Data for processing:
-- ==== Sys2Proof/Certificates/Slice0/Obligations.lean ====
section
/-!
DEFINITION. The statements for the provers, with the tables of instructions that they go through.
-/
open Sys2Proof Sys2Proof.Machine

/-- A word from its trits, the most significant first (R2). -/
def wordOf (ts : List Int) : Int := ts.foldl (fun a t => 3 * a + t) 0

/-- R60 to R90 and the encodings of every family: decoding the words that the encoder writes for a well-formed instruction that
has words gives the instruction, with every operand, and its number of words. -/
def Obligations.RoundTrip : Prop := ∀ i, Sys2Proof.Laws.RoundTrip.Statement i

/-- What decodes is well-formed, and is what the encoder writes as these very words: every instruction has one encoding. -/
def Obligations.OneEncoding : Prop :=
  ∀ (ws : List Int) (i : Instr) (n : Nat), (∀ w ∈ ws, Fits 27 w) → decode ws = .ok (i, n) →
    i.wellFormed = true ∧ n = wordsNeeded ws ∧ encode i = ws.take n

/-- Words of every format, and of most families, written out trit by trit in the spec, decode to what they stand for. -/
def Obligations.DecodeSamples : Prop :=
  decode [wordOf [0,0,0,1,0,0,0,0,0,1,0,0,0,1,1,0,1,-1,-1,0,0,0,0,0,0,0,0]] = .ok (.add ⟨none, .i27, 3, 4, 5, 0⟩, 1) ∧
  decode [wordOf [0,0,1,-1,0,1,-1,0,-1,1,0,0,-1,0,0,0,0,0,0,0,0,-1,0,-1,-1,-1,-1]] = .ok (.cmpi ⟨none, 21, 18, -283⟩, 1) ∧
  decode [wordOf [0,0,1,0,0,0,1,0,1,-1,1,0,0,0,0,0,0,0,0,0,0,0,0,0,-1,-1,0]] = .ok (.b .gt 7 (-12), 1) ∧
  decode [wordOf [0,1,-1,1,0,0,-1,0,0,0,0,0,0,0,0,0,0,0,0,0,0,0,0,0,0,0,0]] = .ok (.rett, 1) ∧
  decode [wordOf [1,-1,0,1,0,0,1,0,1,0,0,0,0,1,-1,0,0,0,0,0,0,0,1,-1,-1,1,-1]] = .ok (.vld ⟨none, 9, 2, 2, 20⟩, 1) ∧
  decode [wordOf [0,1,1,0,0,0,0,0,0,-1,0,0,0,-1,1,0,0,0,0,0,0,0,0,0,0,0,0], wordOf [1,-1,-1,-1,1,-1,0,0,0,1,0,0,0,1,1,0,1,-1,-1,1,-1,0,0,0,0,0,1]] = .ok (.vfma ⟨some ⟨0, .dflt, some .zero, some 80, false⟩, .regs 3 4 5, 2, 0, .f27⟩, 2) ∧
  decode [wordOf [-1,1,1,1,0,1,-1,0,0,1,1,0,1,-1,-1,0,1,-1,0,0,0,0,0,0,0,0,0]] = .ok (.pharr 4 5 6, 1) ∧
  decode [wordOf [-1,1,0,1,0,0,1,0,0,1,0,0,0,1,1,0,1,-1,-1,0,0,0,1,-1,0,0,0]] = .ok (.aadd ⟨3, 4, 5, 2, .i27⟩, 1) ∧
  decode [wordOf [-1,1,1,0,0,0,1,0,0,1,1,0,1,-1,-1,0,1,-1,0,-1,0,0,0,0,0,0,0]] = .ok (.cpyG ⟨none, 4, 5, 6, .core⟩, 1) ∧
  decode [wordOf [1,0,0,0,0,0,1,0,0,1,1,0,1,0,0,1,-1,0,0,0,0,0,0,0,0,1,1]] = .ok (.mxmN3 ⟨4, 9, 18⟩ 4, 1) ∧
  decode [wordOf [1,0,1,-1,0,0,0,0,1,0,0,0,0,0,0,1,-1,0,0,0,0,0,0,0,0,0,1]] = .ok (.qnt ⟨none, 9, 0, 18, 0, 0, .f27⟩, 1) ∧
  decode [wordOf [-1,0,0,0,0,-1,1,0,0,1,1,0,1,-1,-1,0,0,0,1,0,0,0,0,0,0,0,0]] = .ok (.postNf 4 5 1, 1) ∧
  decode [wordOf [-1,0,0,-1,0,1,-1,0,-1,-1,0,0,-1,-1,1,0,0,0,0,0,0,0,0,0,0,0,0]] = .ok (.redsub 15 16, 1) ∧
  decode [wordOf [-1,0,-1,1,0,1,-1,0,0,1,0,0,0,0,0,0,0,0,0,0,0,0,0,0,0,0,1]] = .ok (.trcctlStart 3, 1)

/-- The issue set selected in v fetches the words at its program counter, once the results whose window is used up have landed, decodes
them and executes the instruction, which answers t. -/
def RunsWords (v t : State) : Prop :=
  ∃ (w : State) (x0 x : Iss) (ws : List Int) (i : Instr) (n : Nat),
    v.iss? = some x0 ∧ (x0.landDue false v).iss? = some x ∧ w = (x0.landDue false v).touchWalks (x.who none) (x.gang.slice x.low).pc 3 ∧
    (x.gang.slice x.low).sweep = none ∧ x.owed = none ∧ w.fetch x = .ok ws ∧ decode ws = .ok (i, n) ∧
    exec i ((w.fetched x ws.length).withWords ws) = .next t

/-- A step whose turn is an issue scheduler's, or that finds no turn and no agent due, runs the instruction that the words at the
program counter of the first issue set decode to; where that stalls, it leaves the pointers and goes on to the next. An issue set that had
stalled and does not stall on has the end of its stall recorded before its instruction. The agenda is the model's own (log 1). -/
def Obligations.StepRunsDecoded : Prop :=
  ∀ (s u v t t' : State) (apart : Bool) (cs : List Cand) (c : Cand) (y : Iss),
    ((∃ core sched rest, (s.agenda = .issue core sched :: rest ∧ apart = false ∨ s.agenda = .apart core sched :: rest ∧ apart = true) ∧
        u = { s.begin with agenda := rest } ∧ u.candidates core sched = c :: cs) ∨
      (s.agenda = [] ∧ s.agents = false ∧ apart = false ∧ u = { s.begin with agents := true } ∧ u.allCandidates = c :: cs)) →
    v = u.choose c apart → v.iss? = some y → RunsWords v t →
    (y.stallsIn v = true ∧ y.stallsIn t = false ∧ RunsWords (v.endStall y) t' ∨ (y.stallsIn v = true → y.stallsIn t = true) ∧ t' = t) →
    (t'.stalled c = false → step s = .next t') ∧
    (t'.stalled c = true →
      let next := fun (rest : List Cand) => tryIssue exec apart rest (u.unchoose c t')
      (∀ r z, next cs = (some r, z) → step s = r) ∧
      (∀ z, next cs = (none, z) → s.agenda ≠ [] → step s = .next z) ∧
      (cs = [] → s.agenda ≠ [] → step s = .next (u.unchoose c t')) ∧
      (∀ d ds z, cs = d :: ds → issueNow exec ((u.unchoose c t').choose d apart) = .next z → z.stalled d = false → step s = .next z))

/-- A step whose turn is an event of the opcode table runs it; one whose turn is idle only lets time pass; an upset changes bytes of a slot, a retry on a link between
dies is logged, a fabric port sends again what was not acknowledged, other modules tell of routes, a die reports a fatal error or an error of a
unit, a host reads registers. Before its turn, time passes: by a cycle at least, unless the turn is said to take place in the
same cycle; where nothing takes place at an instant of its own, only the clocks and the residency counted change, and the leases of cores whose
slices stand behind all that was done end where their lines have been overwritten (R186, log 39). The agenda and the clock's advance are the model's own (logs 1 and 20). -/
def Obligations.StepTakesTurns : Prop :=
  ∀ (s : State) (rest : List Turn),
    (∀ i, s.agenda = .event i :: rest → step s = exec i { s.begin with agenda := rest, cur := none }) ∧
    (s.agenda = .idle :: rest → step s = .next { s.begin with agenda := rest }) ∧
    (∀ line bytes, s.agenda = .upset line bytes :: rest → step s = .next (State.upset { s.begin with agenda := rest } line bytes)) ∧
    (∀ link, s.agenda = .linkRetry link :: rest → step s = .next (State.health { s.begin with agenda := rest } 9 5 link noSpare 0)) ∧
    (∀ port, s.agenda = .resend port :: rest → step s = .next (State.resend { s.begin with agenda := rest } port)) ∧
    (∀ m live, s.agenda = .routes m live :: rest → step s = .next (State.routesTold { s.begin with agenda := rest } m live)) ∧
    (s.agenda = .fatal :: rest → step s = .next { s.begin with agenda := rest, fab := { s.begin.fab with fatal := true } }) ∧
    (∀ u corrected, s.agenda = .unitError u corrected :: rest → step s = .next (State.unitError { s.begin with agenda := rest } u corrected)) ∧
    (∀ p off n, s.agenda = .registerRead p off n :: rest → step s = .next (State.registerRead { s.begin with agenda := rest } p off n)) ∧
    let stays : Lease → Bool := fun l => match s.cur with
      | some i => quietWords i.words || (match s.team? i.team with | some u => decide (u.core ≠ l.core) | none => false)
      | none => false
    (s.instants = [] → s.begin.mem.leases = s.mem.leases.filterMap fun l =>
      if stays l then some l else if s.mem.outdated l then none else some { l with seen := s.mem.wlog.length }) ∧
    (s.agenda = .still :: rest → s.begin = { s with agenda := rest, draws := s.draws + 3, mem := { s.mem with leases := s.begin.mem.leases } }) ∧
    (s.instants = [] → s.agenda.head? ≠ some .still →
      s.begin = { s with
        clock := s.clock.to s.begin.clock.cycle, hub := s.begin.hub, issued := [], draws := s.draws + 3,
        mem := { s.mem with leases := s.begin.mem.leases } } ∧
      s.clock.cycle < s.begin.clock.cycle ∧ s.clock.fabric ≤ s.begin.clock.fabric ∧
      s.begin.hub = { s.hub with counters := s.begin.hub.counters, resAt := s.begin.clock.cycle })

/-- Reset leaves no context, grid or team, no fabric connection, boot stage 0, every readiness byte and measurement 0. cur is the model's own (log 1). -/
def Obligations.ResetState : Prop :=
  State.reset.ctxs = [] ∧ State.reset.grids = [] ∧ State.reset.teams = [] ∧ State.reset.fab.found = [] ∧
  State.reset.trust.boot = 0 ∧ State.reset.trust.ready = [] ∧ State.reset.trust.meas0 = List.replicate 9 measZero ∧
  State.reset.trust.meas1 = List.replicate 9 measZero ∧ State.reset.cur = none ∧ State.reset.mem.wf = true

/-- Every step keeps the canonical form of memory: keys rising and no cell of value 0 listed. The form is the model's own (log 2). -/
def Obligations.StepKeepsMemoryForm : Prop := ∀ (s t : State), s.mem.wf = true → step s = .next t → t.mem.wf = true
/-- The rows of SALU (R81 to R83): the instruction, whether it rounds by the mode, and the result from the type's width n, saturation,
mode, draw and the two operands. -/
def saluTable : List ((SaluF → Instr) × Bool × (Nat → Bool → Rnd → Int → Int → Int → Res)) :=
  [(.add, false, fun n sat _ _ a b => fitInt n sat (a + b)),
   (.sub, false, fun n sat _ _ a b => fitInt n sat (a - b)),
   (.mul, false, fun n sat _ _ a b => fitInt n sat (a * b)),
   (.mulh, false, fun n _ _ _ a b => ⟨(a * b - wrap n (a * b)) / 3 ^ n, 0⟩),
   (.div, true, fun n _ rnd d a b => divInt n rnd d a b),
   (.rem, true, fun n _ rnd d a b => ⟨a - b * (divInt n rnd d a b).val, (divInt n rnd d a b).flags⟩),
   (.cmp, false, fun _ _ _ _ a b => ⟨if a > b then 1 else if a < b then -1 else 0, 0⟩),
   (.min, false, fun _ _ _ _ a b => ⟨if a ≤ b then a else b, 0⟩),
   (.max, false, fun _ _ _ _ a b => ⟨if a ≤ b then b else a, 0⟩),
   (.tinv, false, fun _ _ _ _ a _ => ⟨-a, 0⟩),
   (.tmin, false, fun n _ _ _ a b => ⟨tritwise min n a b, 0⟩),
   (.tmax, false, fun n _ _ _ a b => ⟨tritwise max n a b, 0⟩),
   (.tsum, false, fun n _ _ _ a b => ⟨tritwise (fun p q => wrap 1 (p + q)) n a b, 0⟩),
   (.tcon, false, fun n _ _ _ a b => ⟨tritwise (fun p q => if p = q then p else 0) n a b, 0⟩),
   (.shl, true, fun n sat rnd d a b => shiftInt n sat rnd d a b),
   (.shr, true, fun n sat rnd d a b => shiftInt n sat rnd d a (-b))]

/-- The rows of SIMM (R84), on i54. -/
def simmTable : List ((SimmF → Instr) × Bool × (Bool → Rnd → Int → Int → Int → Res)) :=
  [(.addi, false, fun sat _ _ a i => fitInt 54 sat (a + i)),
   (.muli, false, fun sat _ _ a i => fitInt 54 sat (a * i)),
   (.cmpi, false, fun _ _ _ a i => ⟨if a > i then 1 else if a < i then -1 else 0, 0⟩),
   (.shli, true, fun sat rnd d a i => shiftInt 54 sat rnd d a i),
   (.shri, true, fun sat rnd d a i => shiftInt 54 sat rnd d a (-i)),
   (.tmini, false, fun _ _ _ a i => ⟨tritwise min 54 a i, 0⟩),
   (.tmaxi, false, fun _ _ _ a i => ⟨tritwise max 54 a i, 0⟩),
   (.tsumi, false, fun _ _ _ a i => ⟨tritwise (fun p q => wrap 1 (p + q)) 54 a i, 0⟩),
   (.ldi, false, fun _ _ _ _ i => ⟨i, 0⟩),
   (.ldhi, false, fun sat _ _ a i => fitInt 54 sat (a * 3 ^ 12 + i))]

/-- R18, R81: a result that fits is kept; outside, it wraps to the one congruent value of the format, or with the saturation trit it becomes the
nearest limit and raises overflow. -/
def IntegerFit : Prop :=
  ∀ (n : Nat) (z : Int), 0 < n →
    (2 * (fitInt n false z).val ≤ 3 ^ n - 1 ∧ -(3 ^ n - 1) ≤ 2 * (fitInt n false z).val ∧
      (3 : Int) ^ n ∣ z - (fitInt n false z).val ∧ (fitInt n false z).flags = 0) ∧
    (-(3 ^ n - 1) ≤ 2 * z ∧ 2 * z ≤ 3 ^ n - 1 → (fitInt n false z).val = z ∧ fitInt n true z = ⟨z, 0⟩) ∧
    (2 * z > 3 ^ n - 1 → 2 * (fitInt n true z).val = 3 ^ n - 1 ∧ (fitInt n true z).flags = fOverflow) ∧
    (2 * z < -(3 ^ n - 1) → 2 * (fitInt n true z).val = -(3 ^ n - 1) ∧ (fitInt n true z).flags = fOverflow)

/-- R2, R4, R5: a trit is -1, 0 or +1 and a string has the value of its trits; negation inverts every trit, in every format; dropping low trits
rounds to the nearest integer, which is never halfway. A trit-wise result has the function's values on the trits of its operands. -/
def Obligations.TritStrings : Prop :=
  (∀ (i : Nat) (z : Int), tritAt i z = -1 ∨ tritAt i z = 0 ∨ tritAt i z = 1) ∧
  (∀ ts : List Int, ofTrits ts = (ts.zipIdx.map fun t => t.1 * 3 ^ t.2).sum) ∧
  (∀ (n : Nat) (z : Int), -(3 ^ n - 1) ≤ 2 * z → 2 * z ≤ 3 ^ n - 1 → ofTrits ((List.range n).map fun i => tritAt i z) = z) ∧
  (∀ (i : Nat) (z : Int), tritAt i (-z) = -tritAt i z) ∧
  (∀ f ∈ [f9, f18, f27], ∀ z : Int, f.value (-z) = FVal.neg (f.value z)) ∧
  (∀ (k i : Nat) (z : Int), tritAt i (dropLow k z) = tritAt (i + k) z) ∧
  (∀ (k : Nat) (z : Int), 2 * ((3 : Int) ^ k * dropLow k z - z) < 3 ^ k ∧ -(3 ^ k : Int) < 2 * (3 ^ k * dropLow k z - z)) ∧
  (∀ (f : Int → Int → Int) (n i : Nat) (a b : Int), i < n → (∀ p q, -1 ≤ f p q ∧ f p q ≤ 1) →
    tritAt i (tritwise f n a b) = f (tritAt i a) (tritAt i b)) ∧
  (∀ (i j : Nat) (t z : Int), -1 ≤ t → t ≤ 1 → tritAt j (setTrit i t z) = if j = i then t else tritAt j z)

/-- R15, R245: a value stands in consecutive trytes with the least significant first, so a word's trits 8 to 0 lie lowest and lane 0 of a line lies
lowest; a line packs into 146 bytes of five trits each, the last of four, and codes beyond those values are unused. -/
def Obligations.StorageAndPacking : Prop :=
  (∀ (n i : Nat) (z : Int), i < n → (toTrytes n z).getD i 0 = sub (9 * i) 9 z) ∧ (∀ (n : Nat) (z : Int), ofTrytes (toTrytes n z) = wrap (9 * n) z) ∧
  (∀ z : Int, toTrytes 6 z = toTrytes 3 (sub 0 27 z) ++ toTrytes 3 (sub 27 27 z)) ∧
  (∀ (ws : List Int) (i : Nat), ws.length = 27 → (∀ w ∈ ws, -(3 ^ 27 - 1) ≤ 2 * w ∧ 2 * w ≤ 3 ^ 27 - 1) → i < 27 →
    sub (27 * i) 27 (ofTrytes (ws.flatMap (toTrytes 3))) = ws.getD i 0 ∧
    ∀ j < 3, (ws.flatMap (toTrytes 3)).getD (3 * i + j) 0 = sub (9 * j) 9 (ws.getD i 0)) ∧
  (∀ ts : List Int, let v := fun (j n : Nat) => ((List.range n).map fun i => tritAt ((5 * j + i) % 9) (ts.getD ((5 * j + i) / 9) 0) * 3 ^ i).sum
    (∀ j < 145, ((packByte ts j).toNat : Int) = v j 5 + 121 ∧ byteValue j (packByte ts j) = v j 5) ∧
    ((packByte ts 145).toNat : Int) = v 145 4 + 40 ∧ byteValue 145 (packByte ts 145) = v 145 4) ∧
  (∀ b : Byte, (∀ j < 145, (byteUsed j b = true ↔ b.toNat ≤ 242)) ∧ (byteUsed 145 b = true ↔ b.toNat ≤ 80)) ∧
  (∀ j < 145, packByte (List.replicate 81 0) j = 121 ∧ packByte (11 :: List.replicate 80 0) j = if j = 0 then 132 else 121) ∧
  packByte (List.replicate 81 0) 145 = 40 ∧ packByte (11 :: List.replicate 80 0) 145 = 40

...

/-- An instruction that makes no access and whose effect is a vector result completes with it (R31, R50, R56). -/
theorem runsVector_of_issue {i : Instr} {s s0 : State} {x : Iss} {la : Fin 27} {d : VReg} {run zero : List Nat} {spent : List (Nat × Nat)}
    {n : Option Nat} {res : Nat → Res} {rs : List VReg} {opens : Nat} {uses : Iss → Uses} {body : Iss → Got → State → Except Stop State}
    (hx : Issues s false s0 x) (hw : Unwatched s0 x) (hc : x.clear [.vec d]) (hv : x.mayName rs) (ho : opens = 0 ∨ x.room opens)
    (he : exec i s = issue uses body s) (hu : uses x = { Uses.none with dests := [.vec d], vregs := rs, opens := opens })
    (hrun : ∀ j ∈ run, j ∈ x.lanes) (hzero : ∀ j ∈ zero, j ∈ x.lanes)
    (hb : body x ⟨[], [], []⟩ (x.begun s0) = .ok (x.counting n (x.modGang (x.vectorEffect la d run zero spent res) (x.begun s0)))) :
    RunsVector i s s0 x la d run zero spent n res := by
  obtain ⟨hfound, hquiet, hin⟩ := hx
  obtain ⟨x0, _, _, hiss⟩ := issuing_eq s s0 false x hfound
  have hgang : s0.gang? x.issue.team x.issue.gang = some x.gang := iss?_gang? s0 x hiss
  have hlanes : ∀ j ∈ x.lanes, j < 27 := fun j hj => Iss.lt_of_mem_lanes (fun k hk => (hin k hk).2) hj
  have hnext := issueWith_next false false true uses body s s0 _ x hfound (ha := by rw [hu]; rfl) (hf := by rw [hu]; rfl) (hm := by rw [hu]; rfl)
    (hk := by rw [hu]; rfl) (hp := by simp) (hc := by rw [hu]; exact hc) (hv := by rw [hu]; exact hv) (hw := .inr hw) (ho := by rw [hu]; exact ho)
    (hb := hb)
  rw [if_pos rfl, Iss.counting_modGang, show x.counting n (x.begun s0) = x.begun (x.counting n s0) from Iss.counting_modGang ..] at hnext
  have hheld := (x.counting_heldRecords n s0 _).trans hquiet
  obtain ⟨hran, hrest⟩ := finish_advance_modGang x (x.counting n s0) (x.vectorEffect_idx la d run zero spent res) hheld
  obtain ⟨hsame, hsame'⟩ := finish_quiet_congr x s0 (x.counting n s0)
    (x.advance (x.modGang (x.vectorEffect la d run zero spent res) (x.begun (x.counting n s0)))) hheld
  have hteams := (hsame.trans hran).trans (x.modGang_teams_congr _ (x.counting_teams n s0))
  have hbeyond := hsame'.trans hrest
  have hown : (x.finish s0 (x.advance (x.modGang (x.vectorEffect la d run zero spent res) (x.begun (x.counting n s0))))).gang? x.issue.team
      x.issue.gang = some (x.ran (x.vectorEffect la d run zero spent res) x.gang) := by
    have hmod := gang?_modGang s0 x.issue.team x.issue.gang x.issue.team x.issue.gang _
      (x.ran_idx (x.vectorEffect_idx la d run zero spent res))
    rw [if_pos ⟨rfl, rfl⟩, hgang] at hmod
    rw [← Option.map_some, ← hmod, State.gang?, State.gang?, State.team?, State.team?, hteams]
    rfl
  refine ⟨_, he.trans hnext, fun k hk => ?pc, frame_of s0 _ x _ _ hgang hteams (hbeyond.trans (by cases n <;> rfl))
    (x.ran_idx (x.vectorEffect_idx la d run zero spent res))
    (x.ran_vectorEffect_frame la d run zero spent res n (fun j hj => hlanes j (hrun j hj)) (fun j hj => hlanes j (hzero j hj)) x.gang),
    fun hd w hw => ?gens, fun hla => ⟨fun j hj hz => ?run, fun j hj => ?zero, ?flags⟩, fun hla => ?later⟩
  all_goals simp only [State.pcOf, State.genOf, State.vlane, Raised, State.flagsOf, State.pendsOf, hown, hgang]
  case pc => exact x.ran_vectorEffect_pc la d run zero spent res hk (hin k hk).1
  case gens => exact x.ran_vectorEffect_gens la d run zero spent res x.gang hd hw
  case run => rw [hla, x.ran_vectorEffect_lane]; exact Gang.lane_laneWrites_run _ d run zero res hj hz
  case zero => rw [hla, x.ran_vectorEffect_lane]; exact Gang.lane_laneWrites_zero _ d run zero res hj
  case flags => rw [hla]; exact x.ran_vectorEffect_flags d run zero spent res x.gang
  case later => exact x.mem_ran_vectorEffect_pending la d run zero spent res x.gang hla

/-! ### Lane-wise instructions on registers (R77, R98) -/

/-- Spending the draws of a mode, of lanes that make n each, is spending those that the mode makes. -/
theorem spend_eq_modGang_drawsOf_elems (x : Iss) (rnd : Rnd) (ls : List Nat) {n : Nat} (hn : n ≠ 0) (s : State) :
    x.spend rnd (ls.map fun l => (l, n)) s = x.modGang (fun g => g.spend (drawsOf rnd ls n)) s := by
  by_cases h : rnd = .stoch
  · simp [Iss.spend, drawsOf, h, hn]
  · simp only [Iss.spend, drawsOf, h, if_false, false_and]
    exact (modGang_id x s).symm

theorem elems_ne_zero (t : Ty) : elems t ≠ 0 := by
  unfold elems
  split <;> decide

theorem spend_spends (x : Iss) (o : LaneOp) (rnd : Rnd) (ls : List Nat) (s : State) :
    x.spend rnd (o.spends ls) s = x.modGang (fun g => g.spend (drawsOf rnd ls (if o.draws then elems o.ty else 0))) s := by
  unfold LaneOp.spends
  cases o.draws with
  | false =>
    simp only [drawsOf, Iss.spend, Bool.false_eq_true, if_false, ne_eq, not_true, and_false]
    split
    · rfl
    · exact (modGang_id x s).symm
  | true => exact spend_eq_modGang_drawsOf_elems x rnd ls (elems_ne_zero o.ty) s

Problem statement:
Extract every line above that contains the word "encoder".

Written solution:
/-- R60 to R90 and the encodings of every family: decoding the words that the encoder writes for a well-formed instruction that
/-- What decodes is well-formed, and is what the encoder writes as these very words: every instruction has one encoding. -/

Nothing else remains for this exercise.